I don't see anything in my Firewall rules that would prevent me from accessing the box. And the same pc that's reaching it by web is the one trying via ssh.

Beyond that, according to the webgui as of now, ssh is enabled. It's allowed over LAN. It's listening to 22. Password-based login is enabled.

All of which is semi-recently (a month ago or so) arranged so I could ssh in for that home assistant plugin.  When that project concluded all I did was disable ssh entirely.
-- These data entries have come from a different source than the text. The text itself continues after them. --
@[simp] theorem State.coprocessorActive_gpr (s : State) (d : Access) : (s.coprocessorActive d).gpr = s.gpr := by unfold State.coprocessorActive; split <;> rfl
@[simp] theorem State.coprocessorActive_gr1 (s : State) (d : Access) : (s.coprocessorActive d).gr1 = s.gr1 := by unfold State.coprocessorActive; split <;> rfl
@[simp] theorem State.coprocessorActive_sps (s : State) (d : Access) : (s.coprocessorActive d).sps = s.sps := by unfold State.coprocessorActive; split <;> rfl
@[simp] theorem State.coprocessorActive_pc (s : State) (d : Access) : (s.coprocessorActive d).pc = s.pc := by unfold State.coprocessorActive; split <;> rfl
@[simp] theorem State.coprocessorActive_npc (s : State) (d : Access) : (s.coprocessorActive d).npc = s.npc := by unfold State.coprocessorActive; split <;> rfl
@[simp] theorem State.coprocessorActive_ppc (s : State) (d : Access) : (s.coprocessorActive d).ppc = s.ppc := by unfold State.coprocessorActive; split <;> rfl
@[simp] theorem State.coprocessorActive_vab (s : State) (d : Access) : (s.coprocessorActive d).vab = s.vab := by unfold State.coprocessorActive; split <;> rfl
@[simp] theorem State.coprocessorActive_ops (s : State) (d : Access) : (s.coprocessorActive d).ops = s.ops := by unfold State.coprocessorActive; split <;> rfl
@[simp] theorem State.coprocessorActive_cfg (s : State) (d : Access) : (s.coprocessorActive d).cfg = s.cfg := by unfold State.coprocessorActive; split <;> rfl
@[simp] theorem State.coprocessorActive_cha (s : State) (d : Access) : (s.coprocessorActive d).cha = s.cha := by unfold State.coprocessorActive; split <;> rfl
@[simp] theorem State.coprocessorActive_chd (s : State) (d : Access) : (s.coprocessorActive d).chd = s.chd := by unfold State.coprocessorActive; split <;> rfl
@[simp] theorem State.coprocessorActive_chc (s : State) (d : Access) : (s.coprocessorActive d).chc = s.chc := by unfold State.coprocessorActive; split <;> rfl
@[simp] theorem State.coprocessorActive_rbp (s : State) (d : Access) : (s.coprocessorActive d).rbp = s.rbp := by unfold State.coprocessorActive; split <;> rfl
@[simp] theorem State.coprocessorActive_tmc (s : State) (d : Access) : (s.coprocessorActive d).tmc = s.tmc := by unfold State.coprocessorActive; split <;> rfl
@[simp] theorem State.coprocessorActive_tmr (s : State) (d : Access) : (s.coprocessorActive d).tmr = s.tmr := by unfold State.coprocessorActive; split <;> rfl
@[simp] theorem State.coprocessorActive_pc0 (s : State) (d : Access) : (s.coprocessorActive d).pc0 = s.pc0 := by unfold State.coprocessorActive; split <;> rfl
@[simp] theorem State.coprocessorActive_pc1 (s : State) (d : Access) : (s.coprocessorActive d).pc1 = s.pc1 := by unfold State.coprocessorActive; split <;> rfl
@[simp] theorem State.coprocessorActive_pc2 (s : State) (d : Access) : (s.coprocessorActive d).pc2 = s.pc2 := by unfold State.coprocessorActive; split <;> rfl
@[simp] theorem State.coprocessorActive_mmu (s : State) (d : Access) : (s.coprocessorActive d).mmu = s.mmu := by unfold State.coprocessorActive; split <;> rfl
@[simp] theorem State.coprocessorActive_psTarget (s : State) (d : Access) : (s.coprocessorActive d).psTarget = s.psTarget := by unfold State.coprocessorActive; split <;> rfl
@[simp] theorem State.coprocessorActive_psBefore (s : State) (d : Access) : (s.coprocessorActive d).psBefore = s.psBefore := by unfold State.coprocessorActive; split <;> rfl
@[simp] theorem State.coprocessorActive_lru (s : State) (d : Access) : (s.coprocessorActive d).lru = s.lru := by unfold State.coprocessorActive; split <;> rfl
@[simp] theorem State.coprocessorActive_ipc (s : State) (d : Access) : (s.coprocessorActive d).ipc = s.ipc := by unfold State.coprocessorActive; split <;> rfl
@[simp] theorem State.coprocessorActive_ipa (s : State) (d : Access) : (s.coprocessorActive d).ipa = s.ipa := by unfold State.coprocessorActive; split <;> rfl
@[simp] theorem State.coprocessorActive_ipb (s : State) (d : Access) : (s.coprocessorActive d).ipb = s.ipb := by unfold State.coprocessorActive; split <;> rfl
@[simp] theorem State.coprocessorActive_q (s : State) (d : Access) : (s.coprocessorActive d).q = s.q := by unfold State.coprocessorActive; split <;> rfl
@[simp] theorem State.coprocessorActive_alu (s : State) (d : Access) : (s.coprocessorActive d).alu = s.alu := by unfold State.coprocessorActive; split <;> rfl
@[simp] theorem State.coprocessorActive_tlb (s : State) (d : Access) : (s.coprocessorActive d).tlb = s.tlb := by unfold State.coprocessorActive; split <;> rfl
@[simp] theorem State.coprocessorActive_idm (s : State) (d : Access) : (s.coprocessorActive d).idm = s.idm := by unfold State.coprocessorActive; split <;> rfl
@[simp] theorem State.coprocessorActive_rom (s : State) (d : Access) : (s.coprocessorActive d).rom = s.rom := by unfold State.coprocessorActive; split <;> rfl
@[simp] theorem State.coprocessorActive_inflight (s : State) (d : Access) : (s.coprocessorActive d).inflight = s.inflight := by unfold State.coprocessorActive; split <;> rfl
@[simp] theorem State.coprocessorActive_derr (s : State) (d : Access) : (s.coprocessorActive d).derr = s.derr := by unfold State.coprocessorActive; split <;> rfl
@[simp] theorem State.coprocessorActive_mode (s : State) (d : Access) : (s.coprocessorActive d).mode = s.mode := by unfold State.coprocessorActive; split <;> rfl
@[simp] theorem State.coprocessorActive_pins (s : State) (d : Access) : (s.coprocessorActive d).pins = s.pins := by unfold State.coprocessorActive; split <;> rfl
@[simp] theorem State.coprocessorActive_warnPending (s : State) (d : Access) : (s.coprocessorActive d).warnPending = s.warnPending := by unfold State.coprocessorActive; split <;> rfl
@[simp] theorem State.coprocessorActive_ir (s : State) (d : Access) : (s.coprocessorActive d).ir = s.ir := by unfold State.coprocessorActive; split <;> rfl
@[simp] theorem State.coprocessorActive_irValid (s : State) (d : Access) : (s.coprocessorActive d).irValid = s.irValid := by unfold State.coprocessorActive; split <;> rfl
@[simp] theorem State.coprocessorActive_testing (s : State) (d : Access) : (s.coprocessorActive d).testing = s.testing := by unfold State.coprocessorActive; split <;> rfl
@[simp] theorem State.coprocessorActive_invPending (s : State) (d : Access) : (s.coprocessorActive d).invPending = s.invPending := by unfold State.coprocessorActive; split <;> rfl
@[simp] theorem State.coprocessorActive_cdInForce (s : State) (d : Access) : (s.coprocessorActive d).cdInForce = s.cdInForce := by unfold State.coprocessorActive; split <;> rfl
@[simp] theorem State.coprocessorActive_block (s : State) (d : Access) : (s.coprocessorActive d).block = s.block := by unfold State.coprocessorActive; split <;> rfl
@[simp] theorem State.coprocessorActive_turn (s : State) (d : Access) : (s.coprocessorActive d).turn = s.turn := by unfold State.coprocessorActive; split <;> rfl
@[simp] theorem State.coprocessorActive_nextTurn (s : State) (d : Access) : (s.coprocessorActive d).nextTurn = s.nextTurn := by unfold State.coprocessorActive; split <;> rfl
@[simp] theorem State.coprocessorActive_lastNonseq (s : State) (d : Access) : (s.coprocessorActive d).lastNonseq = s.lastNonseq := by unfold State.coprocessorActive; split <;> rfl
@[simp] theorem State.coprocessorActive_cacheSince (s : State) (d : Access) : (s.coprocessorActive d).cacheSince = s.cacheSince := by unfold State.coprocessorActive; split <;> rfl
@[simp] theorem State.coprocessorActive_cacheUndefined (s : State) (d : Access) : (s.coprocessorActive d).cacheUndefined = s.cacheUndefined := by unfold State.coprocessorActive; split <;> rfl
@[simp] theorem State.coprocessorActive_oldWords (s : State) (d : Access) : (s.coprocessorActive d).oldWords = s.oldWords := by unfold State.coprocessorActive; split <;> rfl
@[simp] theorem State.coprocessorActive_oldMaps (s : State) (d : Access) : (s.coprocessorActive d).oldMaps = s.oldMaps := by unfold State.coprocessorActive; split <;> rfl
@[simp] theorem State.coprocessorActive_stream (s : State) (d : Access) : (s.coprocessorActive d).stream = s.stream := by unfold State.coprocessorActive; split <;> rfl
@[simp] theorem State.coprocessorActive_afterMultiple (s : State) (d : Access) : (s.coprocessorActive d).afterMultiple = s.afterMultiple := by unfold State.coprocessorActive; split <;> rfl
@[simp] theorem State.coprocessorActive_mlByMove (s : State) (d : Access) : (s.coprocessorActive d).mlByMove = s.mlByMove := by unfold State.coprocessorActive; split <;> rfl
@[simp] theorem State.coprocessorActive_sys (s : State) (d : Access) : (s.coprocessorActive d).sys = s.sys := by unfold State.coprocessorActive; split <;> rfl
@[simp] theorem State.coprocessorActive_clock (s : State) (d : Access) : (s.coprocessorActive d).clock = s.clock := by unfold State.coprocessorActive; split <;> rfl
@[simp] theorem State.coprocessorActive_env (s : State) (d : Access) : (s.coprocessorActive d).env = s.env := by unfold State.coprocessorActive; split <;> rfl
Now re-enabling it isn't helping for some reason.

Other suggestions?

You ought to be able to locate the rule that enables SSH (nothing that would prevent it is not good enough when deny all is the default).
For that matter, as you attempt to ssh in, with logging enabled for default rules, you should see a pass or fail in the live view (filter on dst_port = 22 if too noisy).

As Patrick mentioned it, the interface that's relevant is the one the PC is connected to.

The PC is on LAN. Wouldn't the default "LAN to any" rule allow the ssh?

Quote from: EricPerl on January 08, 2025, 08:34:45 AMYou ought to be able to locate the rule that enables SSH (nothing that would prevent it is not good enough when deny all is the default).
For that matter, as you attempt to ssh in, with logging enabled for default rules, you should see a pass or fail in the live view (filter on dst_port = 22 if too noisy).

As Patrick mentioned it, the interface that's relevant is the one the PC is connected to.

Can you confirm where to view the live view?

Nevermind, I found Firewall / Log Files / Live View. 

But nothing's happening.  I have Auto refresh enabled, and I hit the refresh button.  Even before applying the filter, I see ZERO activity.

I tried an SSH connection with this page up.  The connection timed out, but the log still showed nothing. 

I am not seeing anything online that talks about this kind of problem.  I'm also not getting much from reddit or this forum.  Should I just restore from backup?  Anything I should know, like "definitely dont select this option that's going to ensure the problem isn't solved"?